Pour savoir comment les autorités saoudiennes présentent l’histoire de la disparition du journaliste opposant Jamal Khashoggi à ses concitoyens, deux domaines devraient être scrutés, car liés profondément au façonnement de l’opinion publique dans ce pays : la couverture médiatique dans les organes financés par les autorités. Mais aussi et surtout les prêches du vendredi.Depuis 2015, le ministère des affaires islamiques, du waqf, de la prédication et de la guidance a unifié leur contenu. Ils sont d’autant plus influents qu’ils ont une dimension religieuse et morale.
N’écoutez pas, ne dites rien
Le prêche de vendredi, prononcé par l’imam de la mosquée du Haram dans la ville sainte de la Mecque, cheikh Saleh Ben Hamid est emblématique.
Il a mis en garde les Saoudiens que les moments traversés sont des moments de fitna, de crise et de zizanie, et leur a sommé garder le silence.
Ses sommations ont bien entendu une dissonance religieuse.
« Lorsque les zizanies s’approchent, ne vous mêlez pas de ce qui ne vous regarde pas. Gardez le silence. Restez attachés à la tradition (prophétique, ndlr). Lorsque certaines choses vous paraissent problématiques, arrêtez et dites « Dieu sait mieux ». Et si vous en ressentez le besoin, interrogez les gens de connaissance auxquels vous pouvez vous fier pour leur quittance. Et ne les dépassez point. Les gens hâtifs parlent avant de savoir et répondent avant de comprendre », a-t-il dit dans son sermon du vendredi 12 octobre.
Et de poursuivre : « le temps n’est pas fixe. Parfois il satisfait les loyalistes, d’autres fois il assouve les ennemis. Un jour il te rend pauvre. L’autre il t’enrichit. Un jour il t’honore. Un autre il t’humilie ».
Ben Hamid a invité les fidèles saoudiens à ignorer les défauts des autres. Toujours avec un ton religieux et moral. « Quiconque suit les défauts d’autrui se fatigue lui-même et fatigue les autre. Lorsqu’il s’en écarte, ses relations seront plus saines, ses rencontres plus belles, sa religion et sa vie seront épargnées », a-t-il ajouté.
Al-Arabiyyat: démentis, dénis et omission
Dans la couverture médiatique, le recours à la télévision saoudienne al-Arabiyat pourrait suffire pour se faire une idée sur la façon de manipuler le public saoudien: les démentis et les dénis de fait et la publication de versions différentes de celle publiés par les médias internationaux vont de paire.
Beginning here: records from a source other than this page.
-- ==== Sys2Proof/Config.lean ====
section
/-! DEFINITION. What the spec leaves open or fixes outside itself: free values (opaque, no proof can see them), the
cryptographic functions the spec cites by standard, and the device's fused constants. -/

namespace Sys2Proof

/-- The free values of log entry 3: the k-th value the manual leaves open. Nothing constrains it. -/
opaque Config.freeValue : Nat → W64

/-- Which of two lanes of an isolated task keeps a unit that both store to: the spec leaves it open but wants the same bytes on
every run (R111, R186), so it depends on the unit's address and the later lane alone (log entry 10). -/
opaque Config.laneWins : (addr lane : Nat) → Bool

/-- The bytes of save records, by the record's number and the offset (R410, log entry 30). -/
opaque Config.recordByte : (image offset : Nat) → Byte

/-- The wing on which a work list of a context first stands (R411, log entry 38). -/
opaque Config.listWing : (asid list : Nat) → Nat

/-- Whether an HSS signature verifies over the SHA-256 of the image under the vendor root key fused into the ROM (R415, log
entry 18). -/
opaque Config.hssVerify : (digest signature : List Byte) → Bool

/-- The identity key's signature at a leaf index (R418, log entry 18): two levels of height 20, so the index names a leaf of
each (`leaf / 2 ^ 20` above, `leaf % 2 ^ 20` below). -/
opaque Config.hssSign : (upper lower : Nat) → (message : List Byte) → List Byte

/-- The number of the vendor registry under which the signature algorithm is offered (R419), not given in the spec (log entry
35). -/
opaque Config.vendorRegistry : Byte

/-- The seven type bits that each measurement's representation byte carries beside the raw bit-stream bit (R417), not given in the
spec (log entry 35). -/
opaque Config.measType : (index : Nat) → BitVec 7

/-- The certificate chain of slot 0 (R419), not given in the spec (log entry 18). -/
opaque Config.certChain : List Byte

/-- The measurement of the boot ROM (R417, index 1), not given in the spec (log entry 18). -/
opaque Config.romMeasurement : BitVec 256

/-- The fused FLOOR of R414 at first power-on (log entry 1). -/
opaque Config.fusedFloor : BitVec 8

end Sys2Proof
end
Le tout mélangé par la théorie du complot.
Naturellement, la version officielle est mise de l’avant, dont les allégations selon lesquelles M. Khashoggi est sorti du consulat.
L’information sur la disparition de cet homme est présentée comme étant le fruit de rumeurs qui sont véhiculés par les médias qataris et turcs.
Trois personnalités sont mises dans la ligne de mire de l’Arabiyyat Tv, comme étant responsables de ces rumeurs : la fiancée de la victime, Khadijat Jankiz « qui a prétendu être la fiancée de Khashoggi et a diffusé des versions contradictoires », peut-on lire dans un clip réalisé par ce méedia.
Jamal Al-Chayyak, un correspondant d’al-Jazeera. « Son père est une personnalité remarquée des Frères musulmans qui travaillent avec l’émir du Qatar ».
Et le directeur de la télévision turque TRT, Tourane Kechlakji qui a parlé des 15 saoudiens qui ont tués Khashoggi.
Dans les médias saoudiens, ces quinze hommes arrivés et partis le jour même de la disparition et qui s’étaient rendus au consulat puis à la maison du consul général (selon la version turque) sont présentés comme étant des touristes. Bien entendu, on ne signale pas ces deux détails.
Théorie du complot
Dans le discours politique, la théorie du complot est de mise : des responsables saoudiens et originaires des pays du Golfe ne cessent de véhiculer la thèse selon laquelle le royaume wahhabite est victime d’une campagne destinée à l’embarrasser devant les tribunes internationales. Notamment de la part du Qatar et de la Turquie.
La télévision saoudienne rapporte aussi les interventions d’experts qui soutiennent la position officielle. Dont des Turcs, des Américains… Elle rapporte entre autre l’avis d’un auteur américain Patrik Paul , un expert dans les questions nationales et de terrorisme selon lequel « l’Arabie saoudite fait face à des forces régionales et internationales qui travaillent de concert pour manipuler les médias et lui fournir des informations erronnées ».
Mais le procédé qu’elle utilise le plus est celui de l’omission. D’importantes évolutions de l’affaire sont éclipsées. Rejoignant le procédé des sermons du vendredi, il vise à garder le public saoudien dans l’ignorance.